Repeat exactly, and only, the lines of the entries below from the one with "(resetStep t0 rem s)" through the one with "h ▸ .topFlush hp ‹_›", both ends included.

==========

-- ==== Sys2Proof/Laws/Framing.lean ====
section
/-! SUPPORT. What the framing operations can do: the first sentinel of an input, and one FEED. -/

namespace Sys2Proof.Machine

/-- An input with a sentinel is the bytes before it, the sentinel and the bytes after it. -/
theorem splitSentinel_some {bs pre rest : List Byte} (h : splitSentinel bs = some (pre, rest)) :
    bs = pre ++ Config.sentinel :: rest ∧ ∀ b ∈ pre, b ≠ Config.sentinel := by
  induction bs generalizing pre with
  | nil => cases h
  | cons b bs ih =>
    simp only [splitSentinel] at h
    split at h
    · cases h
      exact ⟨by simp_all, by simp⟩
    · split at h
      · cases h
        obtain ⟨h1, h2⟩ := ih ‹_›
        exact ⟨by rw [h1]; rfl, by simpa using ⟨‹_›, h2⟩⟩
      · cases h

/-- An input with no first sentinel holds none. -/
theorem splitSentinel_none {bs : List Byte} (h : splitSentinel bs = none) : ∀ b ∈ bs, b ≠ Config.sentinel := by
  induction bs with
  | nil => simp
  | cons b bs ih =>
    simp only [splitSentinel] at h
    split at h
    · cases h
    · split at h
      · cases h
      · simpa using ⟨‹_›, ih ‹_›⟩

/-- The first sentinel is found where it stands. -/
theorem splitSentinel_append {pre : List Byte} (h : ∀ b ∈ pre, b ≠ Config.sentinel) (rest : List Byte) :
    splitSentinel (pre ++ Config.sentinel :: rest) = some (pre, rest) := by
  induction pre with
  | nil => simp [splitSentinel]
  | cons b pre ih =>
    have hb : b ≠ Config.sentinel := h b List.mem_cons_self
    simp [splitSentinel, hb, ih fun c hc => h c (List.mem_cons_of_mem _ hc)]

theorem splitSentinel_eq_none {bs : List Byte} (h : ∀ b ∈ bs, b ≠ Config.sentinel) : splitSentinel bs = none := by
  induction bs with
  | nil => rfl
  | cons b bs ih =>
    have hb : b ≠ Config.sentinel := h b List.mem_cons_self
    simp [splitSentinel, hb, ih fun c hc => h c (List.mem_cons_of_mem _ hc)]

theorem Accumulator.feed_nil (a : Accumulator) : a.feed [] = (.consumed, a) := rfl

theorem Accumulator.feed_some {a : Accumulator} {input pre rest : List Byte}
    (h : splitSentinel input = some (pre, rest)) : a.feed input = a.feedFrame pre rest := by
  cases input with
  | nil => cases h
  | cons b bs => simp [Accumulator.feed, h]

theorem Accumulator.feed_none {a : Accumulator} {input : List Byte} (hne : input ≠ [])
    (h : splitSentinel input = none) : a.feed input = a.feedPart input := by
  cases input with
  | nil => exact absurd rfl hne
  | cons b bs => simp [Accumulator.feed, h]

/-- What one FEED can do: nothing to feed; a frame too large; a frame with a message or without one; part of a frame that does
not fit; part of a frame kept. -/
theorem Accumulator.feed_cases (a : Accumulator) (input : List Byte) :
    (input = [] ∧ a.feed input = (.consumed, a)) ∨
    (∃ pre rest, input = pre ++ Config.sentinel :: rest ∧ (∀ b ∈ pre, b ≠ Config.sentinel) ∧
      ((Config.accCap < a.idx + (pre.length + 1) ∧ a.feed input = (.overFull rest, { a with idx := 0 })) ∨
       (a.idx + (pre.length + 1) ≤ Config.accCap ∧
        ∃ buf, buf = a.buf.writeBytes a.idx (pre ++ [Config.sentinel]) ∧
          ((∃ m, unframe (buf.readBytes 0 (a.idx + pre.length)) = .ok m ∧
              a.feed input = (.success m rest, { buf := buf, idx := 0 })) ∨
           (∃ e, unframe (buf.readBytes 0 (a.idx + pre.length)) = .err e ∧
              a.feed input = (.deserError rest, { buf := buf, idx := 0 })))))) ∨
    (input ≠ [] ∧ (∀ b ∈ input, b ≠ Config.sentinel) ∧
      ((Config.accCap < a.idx + input.length ∧
          a.feed input = (.overFull (input.drop (Config.accCap - a.idx)), { a with idx := 0 })) ∨
       (a.idx + input.length ≤ Config.accCap ∧
          a.feed input = (.consumed, { buf := a.buf.writeBytes a.idx input, idx := a.idx + input.length })))) := by
  by_cases hne : input = []
  · exact .inl ⟨hne, by rw [hne]; rfl⟩
  · cases hs : splitSentinel input with
    | some pr =>
      obtain ⟨pre, rest⟩ := pr
      obtain ⟨h1, h2⟩ := splitSentinel_some hs
      refine .inr (.inl ⟨pre, rest, h1, h2, ?_⟩)
      rw [Accumulator.feed_some hs]
      unfold Accumulator.feedFrame
      split
      · exact .inl ⟨‹_›, rfl⟩
      · refine .inr ⟨by omega, _, rfl, ?_⟩
        cases hu : unframe ((a.buf.writeBytes a.idx (pre ++ [Config.sentinel])).readBytes 0 (a.idx + pre.length)) with
        | ok m => exact .inl ⟨m, rfl, by simp only [hu]⟩
        | err e => exact .inr ⟨e, rfl, by simp only [hu]⟩
    | none =>
      refine .inr (.inr ⟨hne, splitSentinel_none hs, ?_⟩)
      rw [Accumulator.feed_none hne hs]
      unfold Accumulator.feedPart
      split
      · exact .inl ⟨‹_›, rfl⟩
      · exact .inr ⟨by omega, rfl⟩

end Sys2Proof.Machine
end

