-- ==== Sys2Proof/Laws/Step.lean ====
section
/-! SUPPORT. The step: which instruction a word is, what each phase's step is, and what a flush does. -/

namespace Sys2Proof.Machine

/-- The word built from a target and a byte is the word they were read from, when its bit 15 is set. -/
theorem writeByteWord_extract {w : Word} (h : w.getLsbD 15 = true) :
    writeByteWord (w.extractLsb' 8 7) (loByte w) = w := by
  unfold writeByteWord loByte
  ext i hi
  have : i < 16 := hi
  interval_cases i <;> simp_all [← BitVec.getLsbD_eq_getElem]

/-- The read request for the high byte of a word whose low byte is 0 is that word. -/
theorem request_hiByte {w : Word} (h : loByte w = 0x00#8) : request (hiByte w) = w := by
  have hb : ∀ i, i < 8 → w.getLsbD i = false := by
    intro i hi
    have := congrArg (fun v : Byte => v.getLsbD i) h
    simpa [loByte, hi] using this
  unfold request hiByte
  ext i hi
  have : i < 16 := hi
  interval_cases i <;> simp_all [← BitVec.getLsbD_eq_getElem]

/-- Every instruction a bus word decodes to makes the transaction of that word. -/
theorem exec_decodeBus {w : Word} {i : Instr} (h : decodeBus w = .ok i) (s : State) : exec i s = runXfer w s := by
  unfold decodeBus at h
  split at h
  · cases h; subst w; rfl
  · split at h
    · cases h; subst w; rfl
    · split at h
      · cases h
        show runXfer (writeByteWord _ _) s = _
        rw [writeByteWord_extract ‹_›]
      · split at h
        · cases h
          show runXfer (request _) s = _
          rw [request_hiByte ‹_›]
        · cases h

/-- A bus phase makes the transaction of its word, whether or not a row of the table lists the word. -/
theorem sendStep_eq (w : Word) (s : State) : sendStep w s = runXfer w s := by
  unfold sendStep
  split
  · exact exec_decodeBus ‹_› s
  · rfl

/-- The step of a phase that sends a word is that word's transaction. -/
theorem fwStep_of_sentWord {s : State} {w : Word} (h : sentWord s.phase = some w) : fwStep s = .next (xfer w s) := by
  have hf := isFault_of_sentWord h
  unfold fwStep
  cases hp : s.phase <;> rw [hp] at h <;> simp only [sentWord, Option.some.injEq, reduceCtorEq] at h <;> subst h <;>
    simp only [sendStep_eq, runXfer, whileRunning_next hf]

/-- A step of the machine when the loop's turn is next. -/
theorem step_fw {s : State} (h : s.nextTurn = .fw) : step s = fwStep s.popTurn := by simp [step, h, takeTurn]

theorem intervalOver_eq_true {s : State} : intervalOver Config.tMin s.lastTxn s.now = true ↔ IntervalOver s := by
  rw [intervalOver_iff, IntervalOver]
  cases h : s.lastTxn <;> simp

/-- In a phase that sends a word, with the clock answering and the minimum interval over, the step is the transaction. -/
theorem step_of_ready {s : State} {w : Word} (h : ReadyToSend s) (hw : sentWord s.phase = some w) :
    step s = .next (transact w s.popTurn.popClock) := by
  rw [step_fw h.1.1, fwStep_of_sentWord (s := s.popTurn) hw]
  rcases xfer_cases w s.popTurn with ⟨a, _⟩ | ⟨_, a, _⟩ | ⟨_, _, e⟩
  · rw [h.1.2] at a; cases a
  · have hi : intervalOver Config.tMin s.lastTxn s.now = true := intervalOver_eq_true.2 h.2
    rw [State.popTurn_lastTxn, State.popTurn_now, hi] at a
    cases a
  · rw [e]

/-- A step of the machine when an agent of the environment moves. -/
theorem step_env {s : State} (h : s.nextTurn ≠ .fw) : step s = .next (envMove s.nextTurn s.popTurn) := by
  unfold step
  cases ht : s.nextTurn with
  | fw => exact absurd ht h
  | hostWrite bs => rfl
  | hostRead n => rfl
  | drEdge => rfl
  | tick d => rfl
  | sensorAnswer r => rfl

/-- What the dispatch of a message does (43_firmware_loop R114 to R119). -/
def dispatched (m : Message) (s : State) : State :=
  match m with
  | .cfg (.burstEn v) => ackAndFeed (.cfg (.burstEn v)) (s.setBurstEnabled v)
  | .cfg f => dispatchMsc f s
  | .rqr v => s.setPhase (.rqr1 v s.phase.rem)
  | .b16 _ _ => ignoreMessage s
  | .b32 _ _ => ignoreMessage s
  | .rst => startReset s
  | .err _ => ignoreMessage s

/-- Dispatch never stops in the running loop: every message has a next state, the one `dispatched` gives. -/
theorem exec_instr (m : Message) {s : State} (h : s.phase.isFault = false) : exec m.instr s = .next (dispatched m s) := by
  have hn := whileRunning_next h
  cases m with
  | cfg f =>
    cases f <;> simp only [Message.instr, exec, execCfgBurstEn, execCfgBurst32, execCfgBurstSel, execCfgLinGComp,
      execCfgPop, execCfgBandwidth, execCfgSyncMode, execCfgSyncPol, execCfgDrPol, hn, dispatched]
  | rqr v => simp only [Message.instr, exec, execRqr, hn, dispatched]
  | b16 sel ws => simp only [Message.instr, exec, execB16, hn, dispatched]
  | b32 sel ws => simp only [Message.instr, exec, execB32, hn, dispatched]
  | rst => simp only [Message.instr, exec, execRst, hn, dispatched]
  | err tag => simp only [Message.instr, exec, execErr, hn, dispatched]

/-- A message other than RST raises no fault. -/
theorem dispatched_isFault {m : Message} (hm : m ≠ .rst) (s : State) :
    (dispatched m s).phase.isFault = false := by
  cases m with
  | cfg f => cases f <;> simp only [dispatched, dispatchMsc] <;> first | rfl | (split <;> rfl)
  | rqr v => rfl
  | b16 sel ws => rfl
  | b32 sel ws => rfl
  | rst => exact absurd rfl hm
  | err tag => rfl

/-- Dispatch in the running loop: the message's effect, or, when RST's clock query fails, the fault with the accumulator as it
was before the FEED. -/
theorem dispatchMessage_cases (acc : Accumulator) (m : Message) {s : State} (h : s.phase.isFault = false) :
    ((m ≠ .rst ∨ s.clockOk = true) ∧ dispatchMessage acc m s = exec m.instr s ∧ exec m.instr s = .next (dispatched m s)) ∨
      (m = .rst ∧ s.clockOk = false ∧
        dispatchMessage acc m s = .next ((s.setAcc acc).popClock.raiseFault .clockError)) := by
  have he := exec_instr m h
  by_cases hm : m = .rst
  · subst hm
    rcases withClock_cases (fun s => (s.setReset .low).setPhase (.rstLow s.now s.phase.rem)) s with ⟨hc, e⟩ | ⟨hc, e⟩
    · refine .inl ⟨.inr hc, ?_, he⟩
      simp only [dispatchMessage, he, dispatched, startReset, e]
      rfl
    · refine .inr ⟨rfl, hc, ?_⟩
      simp only [dispatchMessage, he, dispatched, startReset, e]
      rfl
  · refine .inl ⟨.inl hm, ?_, he⟩
    simp only [dispatchMessage, he, undoFeedOnFault, dispatched_isFault hm s, Bool.false_eq_true, if_false]

/-- Responses offered one after the other change `tx` and the write draws only. -/
theorem flush_fold (ms : List Message) (s : State) :
    ∃ tx wr n, ms.foldl (fun t m => (t.txWrite (frame m)).2) s = { s with tx := tx, writeReplies := wr, draws := n } := by
  induction ms generalizing s with
  | nil => exact ⟨s.tx, s.writeReplies, s.draws, rfl⟩
  | cons m ms ih =>
    obtain ⟨tx, wr, n, h⟩ := ih (s.txWrite (frame m)).2
    refine ⟨tx, wr, n, ?_⟩
    rw [List.foldl_cons, h]
    rcases s.txWrite_cases (frame m) with ⟨-, -, e⟩ | ⟨-, e⟩ <;> rw [e] <;> rfl

/-- All that one step of the loop can do, phase by phase, from the state in which its turn has been taken. The transactions, the
settle delay, the reset pulse, the flush and the burst check are functions of the state: their own lemmas say what they do. -/
inductive LoopStep (s : State) : State → Prop
  | topFlush : s.phase = .top → s.rx = [] → LoopStep s (s.setPhase .flush)
  | topRead : s.phase = .top → s.rx ≠ [] → s.readOk = true →
    LoopStep s ((s.popRead.setRx (s.rx.drop Config.rxChunk)).setPhase (.feed (s.rx.take Config.rxChunk)))
  | topFail : s.phase = .top → s.rx ≠ [] → s.readOk = false → LoopStep s (s.popRead.setPhase (.feed []))
  | feedNil : s.phase = .feed [] → LoopStep s (s.setPhase .flush)
  | feedConsumed (rem : List Byte) (a : Accumulator) : s.phase = .feed rem → rem ≠ [] →
    s.acc.feed rem = (.consumed, a) → LoopStep s ((s.setAcc a).setPhase .flush)
  | feedOverFull (rem rest : List Byte) (a : Accumulator) : s.phase = .feed rem → rem ≠ [] →
    s.acc.feed rem = (.overFull rest, a) → LoopStep s ((s.setAcc a).setPhase (.feed rest))
  | feedDeserError (rem rest : List Byte) (a : Accumulator) : s.phase = .feed rem → rem ≠ [] →
    s.acc.feed rem = (.deserError rest, a) → LoopStep s ((s.setAcc a).setPhase (.feed rest))
  | feedMessage (rem : List Byte) (m : Message) (rest : List Byte) (a : Accumulator) : s.phase = .feed rem → rem ≠ [] →
    s.acc.feed rem = (.success m rest, a) → (m ≠ .rst ∨ s.clockOk = true) →
    LoopStep s (dispatched m ((s.setAcc a).setPhase (.feed rest)))
  | feedFault (rem rest : List Byte) (a : Accumulator) : s.phase = .feed rem → rem ≠ [] →
    s.acc.feed rem = (.success .rst rest, a) → s.clockOk = false → LoopStep s (s.popClock.raiseFault .clockError)
  | send (w : Word) : sentWord s.phase = some w → LoopStep s (xfer w s)
  | settle (f : ConfigField) (cand : FwConfig) (t0 : Nat) (rem : List Byte) : s.phase = .cfgSettle f cand t0 rem →
    LoopStep s (settleStep f cand t0 rem s)
  | reset (t0 : Nat) (rem : List Byte) : s.phase = .rstLow t0 rem → LoopStep s (resetStep t0 rem s)
  | flush : s.phase = .flush → LoopStep s (flushStep s)
  | burstCheck : s.phase = .burstCheck → LoopStep s (burstCheckStep s)
  | fault (kind : ErrorKind) : s.phase = .fault kind → LoopStep s s

/-- A step of the loop is one of those. -/
theorem fwStep_cases {s t : State} (h : fwStep s = .next t) : LoopStep s t := by
  cases hw : sentWord s.phase with
  | some w =>
    rw [fwStep_of_sentWord hw] at h
    cases h
    exact .send w hw
  | none =>
    unfold fwStep at h
    cases hp : s.phase <;> rw [hp] at hw h <;> simp only [sentWord, reduceCtorEq] at hw <;>
      simp only [Host.Outcome.next.injEq] at h
    case top =>
      unfold topStep at h
      split at h
      · exact h ▸ .topFlush hp ‹_›
      · rcases s.rxRead_cases Config.rxChunk with ⟨h1, h2⟩ | ⟨h1, h2⟩ <;> rw [h2] at h <;> subst h
        · exact .topRead hp ‹_› h1
        · exact .topFail hp ‹_› h1
    case feed rem =>
      simp only [feedStep] at h
      split at h
      · rename_i hr
        subst hr
        cases h
        exact .feedNil hp
      · split at h
        · cases h; exact .feedConsumed _ _ hp ‹_› ‹_›
        · rename_i m rest a hf
          rcases dispatchMessage_cases s.acc m (s := (s.setAcc a).setPhase (.feed rest)) rfl with
            ⟨hc, e, e'⟩ | ⟨hm, hc, e⟩
          · rw [e, e'] at h
            cases h
            exact .feedMessage _ _ _ _ hp ‹_› hf hc
          · rw [e] at h
            cases h
            subst hm
            exact .feedFault _ _ _ hp ‹_› hf hc
        · cases h; exact .feedOverFull _ _ _ hp ‹_› ‹_›
        · cases h; exact .feedDeserError _ _ _ hp ‹_› ‹_›
    case cfgSettle => exact h ▸ .settle _ _ _ _ hp
    case rstLow => exact h ▸ .reset _ _ hp
    case flush => exact h ▸ .flush hp
    case burstCheck => exact h ▸ .burstCheck hp
    case fault => exact h ▸ .fault _ hp

/-- A step is the loop's or a move of the environment. -/
theorem step_cases {s t : State} (h : step s = .next t) :
    (s.nextTurn = .fw ∧ LoopStep s.popTurn t) ∨ (s.nextTurn ≠ .fw ∧ t = envMove s.nextTurn s.popTurn) := by
  by_cases ht : s.nextTurn = .fw
  · rw [step_fw ht] at h
    exact .inl ⟨ht, fwStep_cases h⟩
  · rw [step_env ht] at h
    cases h
    exact .inr ⟨ht, rfl⟩

end Sys2Proof.Machine
end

==========

ANSWER FOR THIS EXERCISE
  | reset (t0 : Nat) (rem : List Byte) : s.phase = .rstLow t0 rem → LoopStep s (resetStep t0 rem s)
  | flush : s.phase = .flush → LoopStep s (flushStep s)
  | burstCheck : s.phase = .burstCheck → LoopStep s (burstCheckStep s)
  | fault (kind : ErrorKind) : s.phase = .fault kind → LoopStep s s

/-- A step of the loop is one of those. -/
theorem fwStep_cases {s t : State} (h : fwStep s = .next t) : LoopStep s t := by
  cases hw : sentWord s.phase with
  | some w =>
    rw [fwStep_of_sentWord hw] at h
    cases h
    exact .send w hw
  | none =>
    unfold fwStep at h
    cases hp : s.phase <;> rw [hp] at hw h <;> simp only [sentWord, reduceCtorEq] at hw <;>
      simp only [Host.Outcome.next.injEq] at h
    case top =>
      unfold topStep at h
      split at h
      · exact h ▸ .topFlush hp ‹_›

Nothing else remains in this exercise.